Search Unity

  1. Megacity Metro Demo now available. Download now.
    Dismiss Notice
  2. Unity support for visionOS is now available. Learn more in our blog post.
    Dismiss Notice

How to record a "good demo" for imitation learning?

Discussion in 'ML-Agents' started by igsrd3unitytest, Mar 17, 2020.

  1. igsrd3unitytest

    igsrd3unitytest

    Joined:
    Mar 9, 2020
    Posts:
    5
    I trained a PushBlock sample model with gail, and the input demo file was recorded by myself. But it just hanged around and never push block into green area. The result model from ExpertPush.demo by Unity behaved normal, so the difference must be the way I play this game. Does there anyone success to train this sample with self-made demo? Any tips? :confused:
     
  2. ervteng_unity

    ervteng_unity

    Unity Technologies

    Joined:
    Dec 6, 2018
    Posts:
    150
    Usually the key is "more" demos - the ExpertPush has quite a few. Also, try turning off `use_actions = true` in GAIL, and if that isn't sufficient turn off `behavioral_cloning`. I'd also try increasing the stack size in the Behavior Parameters in the Unity editor.

    One of the issues is that in human demos for the cube environments, there tends to be a lot of stopping (i.e. stop and turn to point the cube, then go). So the agent learns to imitate the stopping, but because the policy has no memory, it will just stop forever. The changes above should make it less sensitive to this.
     
    igsrd3unitytest likes this.
  3. igsrd3unitytest

    igsrd3unitytest

    Joined:
    Mar 9, 2020
    Posts:
    5
    Thanks for reply! I'll try these tips. :)
     
  4. AndrewGeroge

    AndrewGeroge

    Joined:
    Jul 19, 2019
    Posts:
    3
    I'm also stuck a bit. I have a scene like pyramid example, even a bit more complicated. However the main task for agent is to reach the target crossing the entire arena by diagonal.On arena there are obstacles, so the agent should find a way to the target avoiding obstacles. Agent and Target have constant coordinates. Plus I use rayperception and several rewards, penalties. For any collision with a wall or other obstacle agents is punished, it is also punished by time. However it is awarded if coming closer to the target and if reaches the target.
    So I try to record several episodes of demo for this scene (~10) and then start training using the same parameters as pyramid example... and no result. I ran training on 9 cloned arenas for 8 hours and still agent cannot reach the target in fair manner. It is often stuck between a wall and tree and etc. I tried to increase number of layers in the network, but did not help. I do not know... probably there are should be some balance between numbers of rewarsd/penalties and IL. Like more demonstrations - less awards... any ideas will be appreciated. Thanks! I can add more details if anybody interested to help me.
     
  5. LexVolkov

    LexVolkov

    Joined:
    Sep 14, 2014
    Posts:
    62
    I had this, when I forgot to put the desired tag in the ray sensor. And the agent was simply blind.
     
  6. thomasphifer

    thomasphifer

    Joined:
    Mar 26, 2016
    Posts:
    13
    I have another question on this topic.

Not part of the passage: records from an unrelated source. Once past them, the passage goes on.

-- ==== Sys2Proof/WellFormed.lean ====
section
/-! DEFINITION. Well-formed instructions. The field widths are the types of Syntax.lean; the one further condition of the
spec is R95: `sys` cannot name 0x0E0 or 0x0EE, because those two words are `clear_screen` and `ret`. -/

namespace Sys2Proof

/-- R95, R274: the two targets that the word of a `sys` cannot express. -/
def sysTargetExpressible (nnn : Addr) : Bool :=
  nnn != 0x0E0#12 && nnn != 0x0EE#12

/-- An instruction is well-formed when some word stands for it (R94, R95). -/
def Instr.wellFormed : Instr → Bool
  | .sys nnn => sysTargetExpressible nnn
  | .clearScreen => true
  | .ret => true
  | .jump _ => true
  | .call _ => true
  | .skipIfEqualByte _ _ => true
  | .skipIfNotEqualByte _ _ => true
  | .skipIfEqualRegisters _ _ => true
  | .loadLiteral _ _ => true
  | .addLiteral _ _ => true
  | .registerCopy _ _ => true
  | .or _ _ => true
  | .and _ _ => true
  | .xor _ _ => true
  | .addWithCarry _ _ => true
  | .subtract _ _ => true
  | .shiftRight _ _ => true
  | .reverseSubtract _ _ => true
  | .shiftLeft _ _ => true
  | .skipIfNotEqualRegisters _ _ => true
  | .loadIndex _ => true
  | .jumpOffRegister _ => true
  | .random _ _ => true
  | .draw _ _ _ => true
  | .skipIfKeyPressed _ => true
  | .skipIfKeyNotPressed _ => true
  | .loadFromDelayTimer _ => true
  | .waitForKey _ => true
  | .setDelayTimer _ => true
  | .setSoundTimer _ => true
  | .addIndex _ => true
  | .loadSpriteAddress _ => true
  | .storeBcd _ => true
  | .storeRegistersToMemory _ => true
  | .loadRegistersFromMemory _ => true

end Sys2Proof
end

    I am recording a demo for a very long and difficult task (even for a human to do) so I sometimes fail the task. Is it ok to record some failure episodes? Or do I need to start all over even if I have a single failure?

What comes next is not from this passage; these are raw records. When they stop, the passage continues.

-- ==== Sys2Proof/Machine/MemoryBlock.lean ====
section
/-! DEFINITION. The index register, BCD and block-copy instructions (spec/45_memory_block.md). I is changed by the first
three only (R200; D10). -/

namespace Sys2Proof.Machine

/-- `load_index nnn` (R201). -/
def execLoadIndex (nnn : Addr) (s : State) : Result := .next (s.setIndex (addrLiteral nnn)).advance

/-- `add_index Vx` (R202): no overflow flag. -/
def execAddIndex (x : Reg) (s : State) : Result := .next (s.setIndex (s.indexSum x)).advance

/-- `load_sprite_address Vx` (R203): the whole register value is multiplied (D20). -/
def execLoadSpriteAddress (x : Reg) (s : State) : Result := .next (s.setIndex (s.glyphAddr x)).advance

/-- `store_bcd Vx` (R205). -/
def execStoreBcd (x : Reg) (s : State) : Result :=
  .next (s.memWriteBytes (s.indexed 0) (bcdDigits (s.reg x))).advance

/-- R206: the registers V0 to Vx, in ascending order. -/
def State.regsUpTo (s : State) (x : Reg) : List Byte := s.v.toList.take (x.val + 1)

/-- `store_registers_to_memory Vx` (R206). -/
def execStoreRegistersToMemory (x : Reg) (s : State) : Result :=
  .next (s.memWriteBytes (s.indexed 0) (s.regsUpTo x)).advance

/-- R207: `for i = 0 to n - 1: V[i] <- MemRead(I + i, 1)`. -/
def State.loadRegs (s : State) : Nat → State
  | 0 => s
  | n + 1 => (s.loadRegs n).setReg (Fin.ofNat 16 n) (s.memRead (s.indexed n))

/-- `load_registers_from_memory Vx` (R207). -/
def execLoadRegistersFromMemory (x : Reg) (s : State) : Result := .next (s.loadRegs (x.val + 1)).advance

end Sys2Proof.Machine
end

    The majority of my recorded episodes in my demo recording are successful. 90%+

    Could my Trained Brain ever reach 100% success rate with this Demo? Or would it make the same mistakes I did and only ever reach 90% success?
     
    Last edited: Aug 31, 2020
  7. celion_unity

    celion_unity

    Joined:
    Jun 12, 2019
    Posts:
    289
    As long as the demonstration contains the Agent getting a negative reward for failure, it should be fine.